Question

Illumina Chip-seq run failing Kmer content module in FastQC

0

Entering edit mode

10.1 years ago

James Ashmore ★ 3.5k

I have some Illumina data from a transcription factor Chip-seq study, both before and after quality trimming the sample fails the Kmer content module. Here is a graph of the distribution over read length: https://www.dropbox.com/s/vj7lqzb3ou6ycjn/Screenshot%20from%202014-10-17%2011%3A03%3A06.png?dl=0

note: I tried embedding the image but it won't show up in the preview

At first I thought it may be the binding motif for the transcription factor, however comparing the canonical binding motif to the consensus sequence made up of the kmers shows it is not.

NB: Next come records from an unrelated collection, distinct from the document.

/-- A byte has the bits of the pixels fetched for it, and zeros past the rectangle; pixels fetched later add nothing. -/
theorem givenByte_eq {j n : Nat} (hj : j < n) :
    givenByte s j = BitVec.ofNat 8 (fetchedBits s.xfer (flush s).mem (pixelsFor s.xfer n) / 2 ^ (8 * j)) := by
  have hle : pixelsFor s.xfer (j + 1) ≤ pixelsFor s.xfer n := pixelsFor_mono hx hj
  refine BitVec.eq_of_toNat_eq ?_
  rw [givenByte, BitVec.toNat_ofNat, BitVec.toNat_ofNat]
  obtain hbits | hroom := (pixelsFor_le_iff hx (j + 1) _).1 (Nat.le_refl _)
  · exact (fetchedBits_field _ hle (by omega)).symm
  · rw [Nat.le_antisymm hle (Nat.le_trans (Nat.min_le_right ..) hroom)]

end

theorem readBytes_add (m n : Nat) (s : State) : readBytes (m + n) s =
    ((readBytes n (readBytes m s).1).1, (readBytes m s).2 ++ (readBytes n (readBytes m s).1).2) := by
  induction m generalizing s with
  | zero => rw [Nat.zero_add]; rfl
  | succ m ih => rw [Nat.succ_add, readBytes, ih]; rfl

/-- The bytes that a Read gives of the next n, and the surplus ones. -/
theorem readBytes_armed {s : State} (hx : ReadArmed s.xfer) (n : Nat) :
    ∃ free : List Byte, free.length = n - givenBytes s.xfer n ∧
      readBytes n s = ({ s.given (fetched s.xfer n) (givenBytes s.xfer n) with
          xfer := xferAfterRead s.xfer n (flush s).mem
          freeCount := (drawnFor (fetched s.xfer n) s).freeCount + (n - givenBytes s.xfer n) },
        givenData s.xfer n (flush s).mem ++ free) := by
  have hmore := hx.more
  have hsplit : givenBytes s.xfer n + (n - givenBytes s.xfer n) = n := by unfold givenBytes; omega
  have hall : s.xfer.done + 0 + givenBytes s.xfer n ≤ s.xfer.total := by unfold givenBytes; omega
  have hgiven := readBytes_given hx hall
  rw [given_zero hx, finishedIfDone_of_not_done (Nat.ne_of_lt hmore), Nat.zero_add] at hgiven
  have hdata : (List.range' 0 (givenBytes s.xfer n)).map (givenByte s) = givenData s.xfer n (flush s).mem := by
    rw [← List.range_eq_range', givenData]
    exact List.map_congr_left fun j hj => givenByte_eq hx (List.mem_range.mp hj)
  have hxfer : (s.given (fetched s.xfer n) (givenBytes s.xfer n)).xfer.finishIfDone = xferAfterRead s.xfer n (flush s).mem := by
    unfold xferAfterRead
    by_cases hend : s.xfer.done + givenBytes s.xfer n = s.xfer.total
    · rw [if_pos hend, finishIfDone_of_done hend]; rfl
    · rw [if_neg hend, finishIfDone_of_not_done hend]; rfl
  have hsurplus : ∀ k, n - givenBytes s.xfer n = k →
      (readBytes k (s.given (fetched s.xfer n) (givenBytes s.xfer n)).finishedIfDone).1 =
        { (s.given (fetched s.xfer n) (givenBytes s.xfer n)).finishedIfDone with
          freeCount := (drawnFor (fetched s.xfer n) s).freeCount + k } := by
    intro k hk
    cases k with
    | zero => rfl
    | succ k =>
      have hend : s.xfer.done + givenBytes s.xfer n = s.xfer.total := by unfold givenBytes at *; omega
      refine readBytes_surplus ((givesByte_eq_false_iff _).2 (.inl ?_)) _
      rw [State.finishedIfDone, finishIfDone_of_done hend]
      exact nofun
  have hrun := readBytes_add (givenBytes s.xfer n) (n - givenBytes s.xfer n) s
  rw [hsplit, hgiven, hdata] at hrun
  refine ⟨_, readBytes_length _ _, hrun.trans (Prod.ext ((hsurplus _ rfl).trans ?_) rfl)⟩
  rw [← hxfer]
  rfl

theorem flush_withCalls (s : State) (cs : List HostCall) : flush { s with calls := cs } = { flush s with calls := cs } := by
  have hite := apply_ite (fun t : State => { t with calls := cs }) (s.pending = true) (drawPending s) s
  exact hite.symm

/-- Where no pixel is fetched the bits do not depend on memory. -/
theorem bitsOf_of_none {x : Xfer} {n : Nat} (h : ¬ 0 < fetched x n) (m m' : Memory) : bitsOf x n m = bitsOf x n m' := by
  rw [bitsOf, bitsOf, Nat.eq_zero_of_not_pos h]
  rfl

/-- Settles O46: the bytes given, and after them the surplus. -/
theorem readFifoDeliversPixels : Obligations.ReadFifoDeliversPixels := by
  intro s n rest h hx f surplus
  obtain ⟨free, hlength, hrun⟩ := readBytes_armed (s := { s with calls := rest }) hx (16 * n)
  refine ⟨free, hlength, ?_⟩
  rw [step_of_call h, hostCall, readFIFO, hrun]
  simp only [flush_withCalls, State.given, drawnFor]
  by_cases hf : 0 < fetched s.xfer (16 * n)
  · have hflush : f = flush s := if_pos hf
    rw [hflush, if_pos hf, flush_withCalls]
    rfl
  · have hsame : f = s := if_neg hf
    have hdata : givenData s.xfer (16 * n) (flush s).mem = givenData s.xfer (16 * n) s.mem := by
      rw [givenData, givenData, bitsOf_of_none hf]
    have hxfer : xferAfterRead s.xfer (16 * n) (flush s).mem = xferAfterRead s.xfer (16 * n) s.mem := by
      rw [xferAfterRead, xferAfterRead, bitsOf_of_none hf]
    rw [hsame, if_neg hf, hdata, hxfer]
    rfl

end Sys2Proof.Machine
end

section
/-! PROOFS. Nothing faults in itself (60_exceptions R403): every unit decodes to a well-formed instruction, without loss where the format
has no ignored bits, and every instruction answers a next state. -/

namespace Sys2Proof

/-! ## Every unit decodes (30_encoding R110, R116 to R118, R141) -/

theorem decodeTag_wellFormed (q : Qword) : (decodeTag q).wellFormed = true := by
  unfold decodeTag
  split <;> rfl

/-- The address map has a row for every address that R141 does not list. -/
theorem decodeAd_isSome (v : Word64) : ∀ addr : BitVec 7, (decodeAd addr v).isSome = !unassignedAddr addr := of_decide_eq_true rfl

theorem wellFormed_of_decodeAd {addr : BitVec 7} {v : Word64} {i : Instr} (h : decodeAd addr v = some i) : i.wellFormed = true := by
  unfold decodeAd at h
  split at h <;> cases h <;> rfl

theorem decodeAdSlot_wellFormed (addr : BitVec 7) (v : Word64) : (decodeAdSlot addr v).wellFormed = true := by
  rw [decodeAdSlot]
  cases h : decodeAd addr v with
  | none =>
    have hreserved := decodeAd_isSome v addr
    rw [h] at hreserved
    simpa [Instr.wellFormed] using hreserved
  | some i => exact wellFormed_of_decodeAd h

theorem decodePacked_wellFormed (d : BitVec 4) (q : Qword) : (decodePacked d q).wellFormed = true := by
  unfold decodePacked
  split
  case h_15 => exact decodeAdSlot_wellFormed _ _
  all_goals rfl

theorem decodeReglist_wellFormed (d : BitVec 4) (v : Word64) : (decodeReglist d v).wellFormed = true := by
  unfold decodeReglist
  split <;> rfl

theorem decode_wellFormed : ∀ u : StreamUnit, (decode u).wellFormed = true
  | ⟨.tag, q⟩ => decodeTag_wellFormed q
  | ⟨.packed d, q⟩ => decodePacked_wellFormed d q
  | ⟨.reglist d, q⟩ => decodeReglist_wellFormed d (bits q 0 64)
  | ⟨.image, _⟩ => rfl
  | ⟨.image2, _⟩ => rfl
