-- ==== Sys2Proof/Word.lean ====
section
/-! DEFINITION. The word types of the CHIP-8 CORE (spec 00_scope.md R1, R6; 30_encoding.md R61). -/

namespace Sys2Proof

/-- One memory cell or one general register: 8 bits, unsigned (R1, R10). -/
abbrev Byte := BitVec 8

/-- An opcode, `pc`, `I`, a call-stack entry: 16 bits (R6, R12, R14, R15). -/
abbrev Word := BitVec 16

/-- The fields X, Y and N of an opcode, and a key index: 4 bits (R61, R21). -/
abbrev Nibble := BitVec 4

/-- The field NNN of an opcode: 12 bits (R61). -/
abbrev Addr := BitVec 12

/-- The register VF, V[15] (R10, R11). -/
abbrev VF : Nibble := 0xF#4

/-- A 4-bit index selects one of 16 things: "no out-of-range index exists" (R10). -/
theorem Nibble.toNat_lt (x : Nibble) : x.toNat < 16 := x.isLt

end Sys2Proof
end

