-- ==== Sys2Proof/Machine/Font.lean ====
section
/-! DEFINITION. The default font table (spec 10_state.md R22), the default parameters (00_scope.md R3, R4), and what memory reads as at reset (10_state.md R19). -/

namespace Sys2Proof.Machine

/-- The glyphs of the digits 0 to F, five rows each, top row first (R22; the bytes are G2, log 4). -/
def fontTable : Vector Byte 80 :=
  (#v[0xF0, 0x90, 0x90, 0x90, 0xF0,  0x20, 0x60, 0x20, 0x20, 0x70,
      0xF0, 0x10, 0xF0, 0x80, 0xF0,  0xF0, 0x10, 0xF0, 0x10, 0xF0] : Vector Byte 20)
  ++ (#v[0x90, 0x90, 0xF0, 0x10, 0x10,  0xF0, 0x80, 0xF0, 0x10, 0xF0,
      0xF0, 0x80, 0xF0, 0x90, 0xF0,  0xF0, 0x10, 0x20, 0x40, 0x40] : Vector Byte 20)
  ++ (#v[0xF0, 0x90, 0xF0, 0x90, 0xF0,  0xF0, 0x90, 0xF0, 0x10, 0xF0,
      0xF0, 0x90, 0xF0, 0x90, 0x90,  0xE0, 0x90, 0xE0, 0x90, 0xE0] : Vector Byte 20)
  ++ (#v[0xF0, 0x80, 0x80, 0x80, 0xF0,  0xE0, 0x90, 0x90, 0x90, 0xE0,
      0xF0, 0x80, 0xF0, 0x80, 0xF0,  0xF0, 0x80, 0xF0, 0x80, 0x80] : Vector Byte 20)

/-- The default parameters: the shifts ignore VY (R3), and the table of R22 is the font (R4) (log 1). -/
def defaultConfig : Config where
  shiftUsesVY := false
  font := fontTable

/-- What a byte of memory that nothing has written reads as: the default font at 0x050 to 0x09F, 0x00 elsewhere
(R19, R41; D24; log 5). -/
def resetByte (a : Nat) : Byte :=
  if h : 0x050 ≤ a ∧ a < 0x0A0 then fontTable[a - 0x050]'(by omega) else 0

end Sys2Proof.Machine
end

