-- ==== Sys2Proof/Machine/Step.lean ====
section
/-! DEFINITION. One Step call (spec 40_step_cycle.md R80), and how one instruction is placed where Step fetches it. -/

namespace Sys2Proof.Machine

/-- The cycle of R80, its checks in the order of R216: halted, blocked, fetch guard; then fetch, decode and dispatch.
Decode and dispatch see the post-fetch state. What Step returns is the `IR` of the next state (R86). -/
def step (s : State) : Host.Outcome State Fault Refusal :=
  if halted s then .next s
  else if s.wait then .next (pollKeys s)
  else if fetchOk s then
    match decodeWord (fetchWord s) with
    | .ok i => exec i (afterFetch s)
    | .error _ => .next (recordUnrecognized (afterFetch s) (fetchWord s))
  else .next (raise s .fetchOutOfRange s.pc)

/-- `s` with the two bytes of one instruction where the next Step fetches: at `pc`, or at 0x200, the load address,
when no word can be fetched at `pc`. A Step fetches only in the ready state, so `err` and `wait` are put at NONE and 0,
as they are after reset. It stands for LoadROM (`loadROM`), which is how a program comes to run (log 26). -/
def State.withFetchWord (s : State) (nbits w : Nat) : State :=
  let at' : Word := if fetchOk s then s.pc else 0x0200
  { s with
    pc := at'
    wait := false
    err := .noError
    mem := storeBytes s.mem at'.toNat [highByte (tableWord nbits w), lowByte (tableWord nbits w)] }

end Sys2Proof.Machine
end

Any suggestions what these spikes are?

ChIP-Seq FastQC • 4.4k views

ADD COMMENT • link updated 2.8 years ago by Ram 44k • written 10.1 years ago by James Ashmore ★ 3.5k

0

Entering edit mode

We do not have permission to open your URL.

ADD REPLY • link 10.1 years ago by Coryza ▴ 430

0

Entering edit mode

Updated with new link, should be visible now.

ADD REPLY • link 10.1 years ago by James Ashmore ★ 3.5k

0

Entering edit mode

I have this problem with one of my input samples - the IP samples will not yield any peaks if I use this input, but do when I used a different input. I will appreciate your feedback on how to filter this Kmer sequences

ADD REPLY • link 8.4 years ago by ATCG ▴ 400

Ram · Accepted Answer · 2014-10-17

4

Entering edit mode

10.1 years ago

Istvan Albert 102k

With this plot what you need to evaluate is the table under the plot. This will list the actual counts of observed enrichments. Often these counts are very low yet still come up as significant.

On the plot itself each kmer enrichment is scaled to 100 independently so even small deviations can look more concerning than what they actually are.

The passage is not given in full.